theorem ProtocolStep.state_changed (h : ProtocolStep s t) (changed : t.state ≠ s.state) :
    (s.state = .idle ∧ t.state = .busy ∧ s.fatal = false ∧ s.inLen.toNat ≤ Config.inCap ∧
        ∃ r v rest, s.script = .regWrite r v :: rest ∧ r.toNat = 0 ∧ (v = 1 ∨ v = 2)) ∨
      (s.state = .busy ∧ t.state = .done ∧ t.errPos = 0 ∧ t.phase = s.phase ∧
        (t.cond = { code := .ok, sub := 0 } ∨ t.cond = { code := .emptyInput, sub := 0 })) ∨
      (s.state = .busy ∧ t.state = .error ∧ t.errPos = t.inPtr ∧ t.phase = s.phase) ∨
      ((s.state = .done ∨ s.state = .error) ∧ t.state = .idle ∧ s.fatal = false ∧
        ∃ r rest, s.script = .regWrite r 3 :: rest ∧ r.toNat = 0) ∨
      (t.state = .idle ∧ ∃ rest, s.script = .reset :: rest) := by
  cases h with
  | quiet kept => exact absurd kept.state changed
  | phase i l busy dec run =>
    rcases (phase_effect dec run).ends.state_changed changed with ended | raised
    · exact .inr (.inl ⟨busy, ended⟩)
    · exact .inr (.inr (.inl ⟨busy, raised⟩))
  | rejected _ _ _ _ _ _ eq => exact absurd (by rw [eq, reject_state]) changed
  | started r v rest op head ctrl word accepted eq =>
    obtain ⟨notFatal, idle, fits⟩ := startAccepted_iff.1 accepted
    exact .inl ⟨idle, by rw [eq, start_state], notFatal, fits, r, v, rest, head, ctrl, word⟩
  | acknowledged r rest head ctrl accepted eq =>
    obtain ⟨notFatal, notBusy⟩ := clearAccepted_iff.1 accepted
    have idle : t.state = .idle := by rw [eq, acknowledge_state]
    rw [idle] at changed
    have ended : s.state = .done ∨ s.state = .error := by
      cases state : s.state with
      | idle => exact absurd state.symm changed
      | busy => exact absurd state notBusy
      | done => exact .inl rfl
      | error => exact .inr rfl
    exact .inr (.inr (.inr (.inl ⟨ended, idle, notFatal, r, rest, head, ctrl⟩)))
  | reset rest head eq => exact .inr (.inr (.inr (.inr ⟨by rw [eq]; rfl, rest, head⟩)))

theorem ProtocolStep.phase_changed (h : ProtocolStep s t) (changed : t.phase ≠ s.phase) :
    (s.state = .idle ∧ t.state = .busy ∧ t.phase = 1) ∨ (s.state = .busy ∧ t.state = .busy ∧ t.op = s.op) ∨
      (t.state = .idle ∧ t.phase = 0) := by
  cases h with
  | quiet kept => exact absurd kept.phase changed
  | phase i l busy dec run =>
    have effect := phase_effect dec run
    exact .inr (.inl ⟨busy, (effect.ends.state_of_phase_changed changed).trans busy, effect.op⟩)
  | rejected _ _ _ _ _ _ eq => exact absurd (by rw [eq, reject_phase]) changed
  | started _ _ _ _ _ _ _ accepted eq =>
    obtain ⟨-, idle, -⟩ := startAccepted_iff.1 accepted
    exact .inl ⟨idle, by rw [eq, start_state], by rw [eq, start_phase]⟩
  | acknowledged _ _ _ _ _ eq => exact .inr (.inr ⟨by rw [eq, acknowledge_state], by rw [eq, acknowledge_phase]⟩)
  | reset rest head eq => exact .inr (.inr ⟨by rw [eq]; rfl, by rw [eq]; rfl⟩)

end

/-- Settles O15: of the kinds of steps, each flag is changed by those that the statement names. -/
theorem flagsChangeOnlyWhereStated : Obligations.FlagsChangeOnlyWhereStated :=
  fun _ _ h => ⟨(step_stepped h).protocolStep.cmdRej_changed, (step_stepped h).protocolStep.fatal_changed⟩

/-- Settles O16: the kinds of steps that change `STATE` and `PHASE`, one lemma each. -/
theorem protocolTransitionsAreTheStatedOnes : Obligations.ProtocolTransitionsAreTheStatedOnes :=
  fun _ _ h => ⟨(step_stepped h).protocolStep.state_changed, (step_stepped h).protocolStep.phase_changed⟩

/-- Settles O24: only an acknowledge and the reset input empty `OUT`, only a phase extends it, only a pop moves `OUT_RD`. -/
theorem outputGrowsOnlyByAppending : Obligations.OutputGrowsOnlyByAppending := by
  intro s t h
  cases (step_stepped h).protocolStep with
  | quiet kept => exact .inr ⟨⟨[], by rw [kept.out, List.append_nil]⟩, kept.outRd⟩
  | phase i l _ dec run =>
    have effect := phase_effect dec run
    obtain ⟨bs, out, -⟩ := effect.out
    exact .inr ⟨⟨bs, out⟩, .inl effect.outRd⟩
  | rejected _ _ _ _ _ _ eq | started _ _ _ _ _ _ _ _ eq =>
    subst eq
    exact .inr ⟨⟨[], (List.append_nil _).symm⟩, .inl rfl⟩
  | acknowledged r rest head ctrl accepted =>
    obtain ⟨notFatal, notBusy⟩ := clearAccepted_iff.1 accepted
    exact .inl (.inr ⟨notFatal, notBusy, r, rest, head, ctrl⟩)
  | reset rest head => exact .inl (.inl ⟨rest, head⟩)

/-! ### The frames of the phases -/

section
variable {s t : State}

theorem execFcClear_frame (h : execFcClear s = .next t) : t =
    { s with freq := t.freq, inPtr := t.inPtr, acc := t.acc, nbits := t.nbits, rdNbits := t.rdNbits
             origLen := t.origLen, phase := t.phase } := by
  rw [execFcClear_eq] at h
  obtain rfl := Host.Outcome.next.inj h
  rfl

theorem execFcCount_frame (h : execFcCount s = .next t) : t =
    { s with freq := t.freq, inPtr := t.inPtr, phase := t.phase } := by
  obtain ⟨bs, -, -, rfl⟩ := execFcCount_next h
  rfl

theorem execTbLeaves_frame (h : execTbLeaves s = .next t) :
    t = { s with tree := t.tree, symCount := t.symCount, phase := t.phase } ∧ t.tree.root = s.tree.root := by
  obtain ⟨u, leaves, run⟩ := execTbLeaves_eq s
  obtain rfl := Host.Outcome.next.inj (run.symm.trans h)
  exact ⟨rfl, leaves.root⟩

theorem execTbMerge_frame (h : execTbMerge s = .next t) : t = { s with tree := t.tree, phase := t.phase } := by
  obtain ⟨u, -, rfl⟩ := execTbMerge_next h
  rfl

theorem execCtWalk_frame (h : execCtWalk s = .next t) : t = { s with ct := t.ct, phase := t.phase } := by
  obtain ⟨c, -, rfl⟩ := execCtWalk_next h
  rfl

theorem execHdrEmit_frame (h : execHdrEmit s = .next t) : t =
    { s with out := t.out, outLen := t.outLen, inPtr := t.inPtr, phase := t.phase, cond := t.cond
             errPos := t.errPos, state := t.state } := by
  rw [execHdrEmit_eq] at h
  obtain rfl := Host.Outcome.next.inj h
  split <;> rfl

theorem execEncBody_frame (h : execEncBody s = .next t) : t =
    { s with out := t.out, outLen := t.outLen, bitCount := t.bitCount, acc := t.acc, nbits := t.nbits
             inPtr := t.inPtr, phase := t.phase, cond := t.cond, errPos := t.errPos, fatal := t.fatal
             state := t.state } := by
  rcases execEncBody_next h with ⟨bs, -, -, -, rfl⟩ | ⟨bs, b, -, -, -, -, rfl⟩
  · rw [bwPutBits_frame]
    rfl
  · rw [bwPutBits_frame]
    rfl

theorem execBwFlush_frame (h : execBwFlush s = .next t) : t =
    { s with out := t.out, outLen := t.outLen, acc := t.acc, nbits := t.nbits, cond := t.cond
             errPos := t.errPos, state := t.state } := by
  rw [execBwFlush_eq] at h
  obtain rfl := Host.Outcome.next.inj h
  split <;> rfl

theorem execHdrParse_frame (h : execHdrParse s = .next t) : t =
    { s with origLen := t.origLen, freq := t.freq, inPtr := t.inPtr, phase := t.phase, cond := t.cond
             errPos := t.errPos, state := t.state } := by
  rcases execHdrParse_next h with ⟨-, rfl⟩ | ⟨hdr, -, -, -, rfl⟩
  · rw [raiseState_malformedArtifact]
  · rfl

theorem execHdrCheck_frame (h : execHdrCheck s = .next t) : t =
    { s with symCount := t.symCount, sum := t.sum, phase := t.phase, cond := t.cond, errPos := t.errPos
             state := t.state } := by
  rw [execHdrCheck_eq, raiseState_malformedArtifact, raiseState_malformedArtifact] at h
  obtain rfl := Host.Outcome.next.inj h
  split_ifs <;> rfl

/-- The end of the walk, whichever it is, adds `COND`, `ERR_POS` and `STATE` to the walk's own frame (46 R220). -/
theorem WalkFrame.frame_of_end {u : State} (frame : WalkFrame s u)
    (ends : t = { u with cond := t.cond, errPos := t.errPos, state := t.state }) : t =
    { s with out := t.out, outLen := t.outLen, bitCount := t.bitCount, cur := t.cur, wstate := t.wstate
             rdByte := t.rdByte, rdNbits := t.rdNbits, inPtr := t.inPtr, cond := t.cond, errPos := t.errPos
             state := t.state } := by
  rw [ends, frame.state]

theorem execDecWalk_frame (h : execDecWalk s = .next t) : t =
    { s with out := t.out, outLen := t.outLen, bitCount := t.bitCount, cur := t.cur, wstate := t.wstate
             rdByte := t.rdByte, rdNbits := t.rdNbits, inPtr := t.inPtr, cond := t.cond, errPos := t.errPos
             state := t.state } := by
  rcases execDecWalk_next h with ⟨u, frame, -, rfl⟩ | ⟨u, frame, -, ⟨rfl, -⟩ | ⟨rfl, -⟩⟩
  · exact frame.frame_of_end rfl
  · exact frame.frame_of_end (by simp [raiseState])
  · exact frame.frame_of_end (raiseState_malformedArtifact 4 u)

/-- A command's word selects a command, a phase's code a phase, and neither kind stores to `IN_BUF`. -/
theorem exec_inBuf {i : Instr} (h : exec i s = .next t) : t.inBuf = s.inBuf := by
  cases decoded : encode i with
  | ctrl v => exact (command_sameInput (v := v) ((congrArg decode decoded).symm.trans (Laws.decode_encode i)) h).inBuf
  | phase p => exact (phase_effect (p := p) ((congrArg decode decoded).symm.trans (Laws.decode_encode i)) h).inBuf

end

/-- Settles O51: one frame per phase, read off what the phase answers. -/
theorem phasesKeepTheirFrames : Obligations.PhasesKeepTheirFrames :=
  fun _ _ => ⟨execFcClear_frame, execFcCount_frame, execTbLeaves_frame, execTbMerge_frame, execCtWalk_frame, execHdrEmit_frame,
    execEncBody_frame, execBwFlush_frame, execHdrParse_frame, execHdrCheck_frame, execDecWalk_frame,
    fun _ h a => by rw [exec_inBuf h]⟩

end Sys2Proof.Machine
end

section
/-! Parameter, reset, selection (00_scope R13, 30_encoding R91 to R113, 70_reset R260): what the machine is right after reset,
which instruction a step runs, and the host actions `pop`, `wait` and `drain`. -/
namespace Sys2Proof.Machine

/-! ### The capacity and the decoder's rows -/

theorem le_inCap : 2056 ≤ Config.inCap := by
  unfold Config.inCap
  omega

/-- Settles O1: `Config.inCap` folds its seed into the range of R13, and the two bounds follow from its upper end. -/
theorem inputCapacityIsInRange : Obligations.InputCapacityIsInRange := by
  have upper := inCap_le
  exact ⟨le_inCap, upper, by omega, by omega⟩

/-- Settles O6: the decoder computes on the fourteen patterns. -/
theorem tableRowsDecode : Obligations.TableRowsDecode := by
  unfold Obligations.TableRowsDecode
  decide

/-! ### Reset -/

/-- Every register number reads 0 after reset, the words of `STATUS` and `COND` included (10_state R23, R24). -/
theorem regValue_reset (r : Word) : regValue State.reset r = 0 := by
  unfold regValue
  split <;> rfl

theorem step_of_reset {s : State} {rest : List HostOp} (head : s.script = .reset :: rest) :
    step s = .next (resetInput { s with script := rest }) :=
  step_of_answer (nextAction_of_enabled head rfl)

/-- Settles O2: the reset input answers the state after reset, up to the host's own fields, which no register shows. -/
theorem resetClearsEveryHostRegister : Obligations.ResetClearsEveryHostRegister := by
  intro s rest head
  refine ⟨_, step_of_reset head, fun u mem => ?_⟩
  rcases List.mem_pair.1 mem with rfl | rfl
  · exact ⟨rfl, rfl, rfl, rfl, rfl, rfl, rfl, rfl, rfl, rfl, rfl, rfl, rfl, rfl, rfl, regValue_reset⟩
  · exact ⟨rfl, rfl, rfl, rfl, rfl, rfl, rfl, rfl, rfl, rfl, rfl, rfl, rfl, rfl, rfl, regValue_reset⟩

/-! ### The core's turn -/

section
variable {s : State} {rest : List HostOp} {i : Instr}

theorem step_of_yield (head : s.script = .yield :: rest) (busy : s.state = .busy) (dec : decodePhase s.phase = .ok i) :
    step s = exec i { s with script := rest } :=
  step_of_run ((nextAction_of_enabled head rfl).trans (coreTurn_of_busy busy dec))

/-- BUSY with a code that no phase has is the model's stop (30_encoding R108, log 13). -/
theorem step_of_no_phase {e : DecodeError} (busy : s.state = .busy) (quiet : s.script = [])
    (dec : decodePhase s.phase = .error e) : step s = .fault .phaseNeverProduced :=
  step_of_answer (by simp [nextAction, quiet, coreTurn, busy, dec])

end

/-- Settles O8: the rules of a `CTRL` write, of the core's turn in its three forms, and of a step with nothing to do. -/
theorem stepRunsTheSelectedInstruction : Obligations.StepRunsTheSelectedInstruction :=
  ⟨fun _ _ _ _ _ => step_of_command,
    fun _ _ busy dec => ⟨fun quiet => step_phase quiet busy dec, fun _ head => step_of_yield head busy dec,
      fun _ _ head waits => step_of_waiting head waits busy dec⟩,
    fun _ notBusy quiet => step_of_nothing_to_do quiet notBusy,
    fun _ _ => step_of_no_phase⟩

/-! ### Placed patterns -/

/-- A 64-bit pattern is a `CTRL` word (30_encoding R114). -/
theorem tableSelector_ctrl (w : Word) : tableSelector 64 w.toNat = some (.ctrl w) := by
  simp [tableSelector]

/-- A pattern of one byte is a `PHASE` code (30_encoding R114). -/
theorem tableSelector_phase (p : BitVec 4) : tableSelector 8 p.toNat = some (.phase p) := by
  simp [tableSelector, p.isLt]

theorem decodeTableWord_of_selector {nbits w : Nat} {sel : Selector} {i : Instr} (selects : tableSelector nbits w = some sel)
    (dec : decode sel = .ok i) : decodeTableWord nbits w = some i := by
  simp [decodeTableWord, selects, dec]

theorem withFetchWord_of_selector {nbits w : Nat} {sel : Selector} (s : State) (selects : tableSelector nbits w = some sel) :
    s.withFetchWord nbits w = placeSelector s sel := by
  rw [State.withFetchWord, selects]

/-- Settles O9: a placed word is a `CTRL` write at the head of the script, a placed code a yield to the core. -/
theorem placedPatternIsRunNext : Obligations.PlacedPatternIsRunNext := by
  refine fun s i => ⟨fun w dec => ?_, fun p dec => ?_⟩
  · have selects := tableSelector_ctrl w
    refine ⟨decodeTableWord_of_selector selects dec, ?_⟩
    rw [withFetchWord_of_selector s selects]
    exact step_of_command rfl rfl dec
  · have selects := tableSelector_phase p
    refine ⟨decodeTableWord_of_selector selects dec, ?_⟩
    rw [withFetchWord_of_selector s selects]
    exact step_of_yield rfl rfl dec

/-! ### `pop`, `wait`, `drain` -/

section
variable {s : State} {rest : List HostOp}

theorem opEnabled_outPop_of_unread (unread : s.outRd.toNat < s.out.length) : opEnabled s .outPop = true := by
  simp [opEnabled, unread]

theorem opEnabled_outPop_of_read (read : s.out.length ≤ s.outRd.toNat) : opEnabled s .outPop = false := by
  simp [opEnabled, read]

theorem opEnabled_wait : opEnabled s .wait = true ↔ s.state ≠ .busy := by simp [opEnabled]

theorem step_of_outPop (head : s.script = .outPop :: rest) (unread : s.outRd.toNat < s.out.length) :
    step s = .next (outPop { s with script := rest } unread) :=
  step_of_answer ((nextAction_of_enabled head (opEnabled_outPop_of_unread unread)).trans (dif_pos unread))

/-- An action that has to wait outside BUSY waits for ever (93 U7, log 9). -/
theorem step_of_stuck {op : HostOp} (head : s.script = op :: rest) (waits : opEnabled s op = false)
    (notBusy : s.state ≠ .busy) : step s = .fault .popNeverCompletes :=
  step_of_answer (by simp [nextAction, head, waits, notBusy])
==
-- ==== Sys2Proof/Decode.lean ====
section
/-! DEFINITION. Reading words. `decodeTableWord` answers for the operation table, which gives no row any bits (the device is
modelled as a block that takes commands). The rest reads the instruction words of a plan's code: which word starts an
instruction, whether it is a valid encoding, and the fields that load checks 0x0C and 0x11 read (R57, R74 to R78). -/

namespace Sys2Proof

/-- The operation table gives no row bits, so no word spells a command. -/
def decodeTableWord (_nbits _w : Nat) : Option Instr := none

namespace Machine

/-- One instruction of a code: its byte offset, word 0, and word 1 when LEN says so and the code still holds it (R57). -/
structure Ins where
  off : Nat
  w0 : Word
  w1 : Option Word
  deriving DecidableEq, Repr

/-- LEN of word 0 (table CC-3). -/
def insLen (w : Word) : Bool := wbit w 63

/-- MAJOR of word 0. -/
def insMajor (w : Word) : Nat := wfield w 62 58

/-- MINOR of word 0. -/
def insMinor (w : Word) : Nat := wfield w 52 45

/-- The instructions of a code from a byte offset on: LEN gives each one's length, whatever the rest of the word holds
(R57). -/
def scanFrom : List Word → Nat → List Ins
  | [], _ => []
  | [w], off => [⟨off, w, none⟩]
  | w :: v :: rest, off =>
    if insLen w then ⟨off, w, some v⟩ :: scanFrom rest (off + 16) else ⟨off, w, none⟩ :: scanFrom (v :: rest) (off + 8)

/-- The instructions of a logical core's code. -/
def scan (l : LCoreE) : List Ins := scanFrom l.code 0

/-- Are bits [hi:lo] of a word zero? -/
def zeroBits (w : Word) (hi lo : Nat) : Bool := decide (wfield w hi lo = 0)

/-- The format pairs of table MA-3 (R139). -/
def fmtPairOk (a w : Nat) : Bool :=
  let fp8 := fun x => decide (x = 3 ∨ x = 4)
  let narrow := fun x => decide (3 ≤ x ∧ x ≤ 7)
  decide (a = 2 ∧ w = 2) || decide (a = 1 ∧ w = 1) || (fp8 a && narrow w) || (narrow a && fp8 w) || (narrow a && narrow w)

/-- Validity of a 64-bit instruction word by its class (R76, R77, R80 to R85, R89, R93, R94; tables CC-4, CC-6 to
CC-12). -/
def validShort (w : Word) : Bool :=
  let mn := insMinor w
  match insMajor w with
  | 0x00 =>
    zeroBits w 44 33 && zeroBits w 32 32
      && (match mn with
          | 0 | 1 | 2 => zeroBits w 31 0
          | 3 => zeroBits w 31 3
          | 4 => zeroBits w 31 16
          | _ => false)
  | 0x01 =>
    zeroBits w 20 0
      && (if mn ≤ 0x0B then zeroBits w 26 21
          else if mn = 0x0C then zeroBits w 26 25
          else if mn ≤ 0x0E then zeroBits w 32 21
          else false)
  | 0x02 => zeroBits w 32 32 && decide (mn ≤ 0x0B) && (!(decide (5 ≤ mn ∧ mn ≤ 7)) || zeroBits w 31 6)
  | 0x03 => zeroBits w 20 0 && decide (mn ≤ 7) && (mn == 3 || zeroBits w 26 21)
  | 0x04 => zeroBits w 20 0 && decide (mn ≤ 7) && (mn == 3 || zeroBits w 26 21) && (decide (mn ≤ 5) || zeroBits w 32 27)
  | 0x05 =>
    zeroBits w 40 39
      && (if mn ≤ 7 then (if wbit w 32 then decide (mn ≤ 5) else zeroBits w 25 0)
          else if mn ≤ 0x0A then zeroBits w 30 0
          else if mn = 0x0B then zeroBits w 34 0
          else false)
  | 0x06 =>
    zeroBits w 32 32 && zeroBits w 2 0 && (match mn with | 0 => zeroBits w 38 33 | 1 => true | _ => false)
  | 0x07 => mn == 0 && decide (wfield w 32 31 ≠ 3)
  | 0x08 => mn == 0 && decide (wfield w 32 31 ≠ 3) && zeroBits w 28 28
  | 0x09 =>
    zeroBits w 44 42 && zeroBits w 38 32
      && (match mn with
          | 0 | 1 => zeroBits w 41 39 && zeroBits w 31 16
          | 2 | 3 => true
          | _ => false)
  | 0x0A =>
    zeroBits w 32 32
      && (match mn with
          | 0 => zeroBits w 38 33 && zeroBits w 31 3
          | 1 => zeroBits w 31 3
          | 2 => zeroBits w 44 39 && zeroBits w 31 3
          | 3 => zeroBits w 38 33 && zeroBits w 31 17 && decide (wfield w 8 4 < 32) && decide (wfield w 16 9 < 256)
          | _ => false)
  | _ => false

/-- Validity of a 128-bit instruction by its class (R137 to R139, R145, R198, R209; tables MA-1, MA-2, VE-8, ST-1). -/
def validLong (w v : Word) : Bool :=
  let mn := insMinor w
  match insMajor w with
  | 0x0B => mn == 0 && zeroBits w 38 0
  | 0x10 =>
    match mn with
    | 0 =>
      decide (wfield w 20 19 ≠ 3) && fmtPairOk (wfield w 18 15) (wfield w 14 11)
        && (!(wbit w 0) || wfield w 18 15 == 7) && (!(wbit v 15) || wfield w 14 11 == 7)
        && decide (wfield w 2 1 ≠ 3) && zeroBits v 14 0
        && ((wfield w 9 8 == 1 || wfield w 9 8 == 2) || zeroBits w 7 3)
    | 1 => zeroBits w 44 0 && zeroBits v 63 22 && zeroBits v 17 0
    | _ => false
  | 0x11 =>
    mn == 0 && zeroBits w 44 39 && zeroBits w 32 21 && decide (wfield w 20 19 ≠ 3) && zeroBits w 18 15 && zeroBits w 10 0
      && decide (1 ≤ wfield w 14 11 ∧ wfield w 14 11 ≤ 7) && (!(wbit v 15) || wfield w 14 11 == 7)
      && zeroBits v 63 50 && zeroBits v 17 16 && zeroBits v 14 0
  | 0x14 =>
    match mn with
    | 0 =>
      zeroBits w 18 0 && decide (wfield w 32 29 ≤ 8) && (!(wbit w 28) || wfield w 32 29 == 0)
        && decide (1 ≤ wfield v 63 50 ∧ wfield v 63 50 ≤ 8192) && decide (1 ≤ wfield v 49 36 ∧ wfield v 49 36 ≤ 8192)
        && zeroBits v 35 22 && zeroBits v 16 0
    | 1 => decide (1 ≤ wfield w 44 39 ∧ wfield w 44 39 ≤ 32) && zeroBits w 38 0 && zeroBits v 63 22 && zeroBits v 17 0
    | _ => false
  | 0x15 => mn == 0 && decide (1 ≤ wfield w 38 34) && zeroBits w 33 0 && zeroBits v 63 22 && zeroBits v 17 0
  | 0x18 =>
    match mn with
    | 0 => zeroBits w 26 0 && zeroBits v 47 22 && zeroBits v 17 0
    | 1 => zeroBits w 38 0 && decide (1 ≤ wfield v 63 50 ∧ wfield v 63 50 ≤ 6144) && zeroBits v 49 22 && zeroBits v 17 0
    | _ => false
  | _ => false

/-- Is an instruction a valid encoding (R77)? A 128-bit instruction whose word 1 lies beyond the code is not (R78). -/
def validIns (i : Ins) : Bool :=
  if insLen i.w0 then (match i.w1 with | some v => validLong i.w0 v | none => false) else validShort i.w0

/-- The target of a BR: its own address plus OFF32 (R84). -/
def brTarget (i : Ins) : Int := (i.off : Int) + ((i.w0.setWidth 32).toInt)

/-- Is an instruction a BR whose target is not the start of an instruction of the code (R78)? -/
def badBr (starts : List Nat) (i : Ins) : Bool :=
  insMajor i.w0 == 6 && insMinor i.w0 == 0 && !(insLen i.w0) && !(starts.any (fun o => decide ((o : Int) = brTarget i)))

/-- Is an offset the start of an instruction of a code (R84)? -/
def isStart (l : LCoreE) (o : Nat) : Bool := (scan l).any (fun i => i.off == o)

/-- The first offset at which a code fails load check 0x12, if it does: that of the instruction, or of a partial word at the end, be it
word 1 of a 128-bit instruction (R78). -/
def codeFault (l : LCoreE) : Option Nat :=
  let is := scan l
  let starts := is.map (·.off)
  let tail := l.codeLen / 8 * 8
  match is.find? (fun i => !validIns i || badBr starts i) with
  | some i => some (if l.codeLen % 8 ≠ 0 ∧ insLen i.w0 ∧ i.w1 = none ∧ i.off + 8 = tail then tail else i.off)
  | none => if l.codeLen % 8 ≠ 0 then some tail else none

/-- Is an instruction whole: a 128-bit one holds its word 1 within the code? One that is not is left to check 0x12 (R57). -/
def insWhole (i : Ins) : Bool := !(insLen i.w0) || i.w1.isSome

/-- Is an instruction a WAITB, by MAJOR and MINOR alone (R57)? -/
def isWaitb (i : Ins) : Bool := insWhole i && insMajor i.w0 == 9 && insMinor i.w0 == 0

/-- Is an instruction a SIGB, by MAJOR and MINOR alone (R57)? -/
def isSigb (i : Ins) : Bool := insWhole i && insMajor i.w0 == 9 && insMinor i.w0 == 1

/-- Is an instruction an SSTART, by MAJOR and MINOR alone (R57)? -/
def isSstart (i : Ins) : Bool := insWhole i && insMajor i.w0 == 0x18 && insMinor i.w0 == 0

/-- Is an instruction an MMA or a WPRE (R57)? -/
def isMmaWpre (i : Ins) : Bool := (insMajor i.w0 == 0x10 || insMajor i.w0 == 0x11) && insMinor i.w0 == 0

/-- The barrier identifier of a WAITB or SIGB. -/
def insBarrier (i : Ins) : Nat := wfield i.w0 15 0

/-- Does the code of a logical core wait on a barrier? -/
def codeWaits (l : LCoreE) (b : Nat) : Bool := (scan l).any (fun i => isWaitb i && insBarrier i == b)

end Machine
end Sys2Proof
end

- [REQUIRED WORK]:
Select all lines in the listing that include the word "Option".

- [ANSWER FOR THIS EXERCISE]:
def decodeTableWord (_nbits _w : Nat) : Option Instr := none
  w1 : Option Word
def codeFault (l : LCoreE) : Option Nat :=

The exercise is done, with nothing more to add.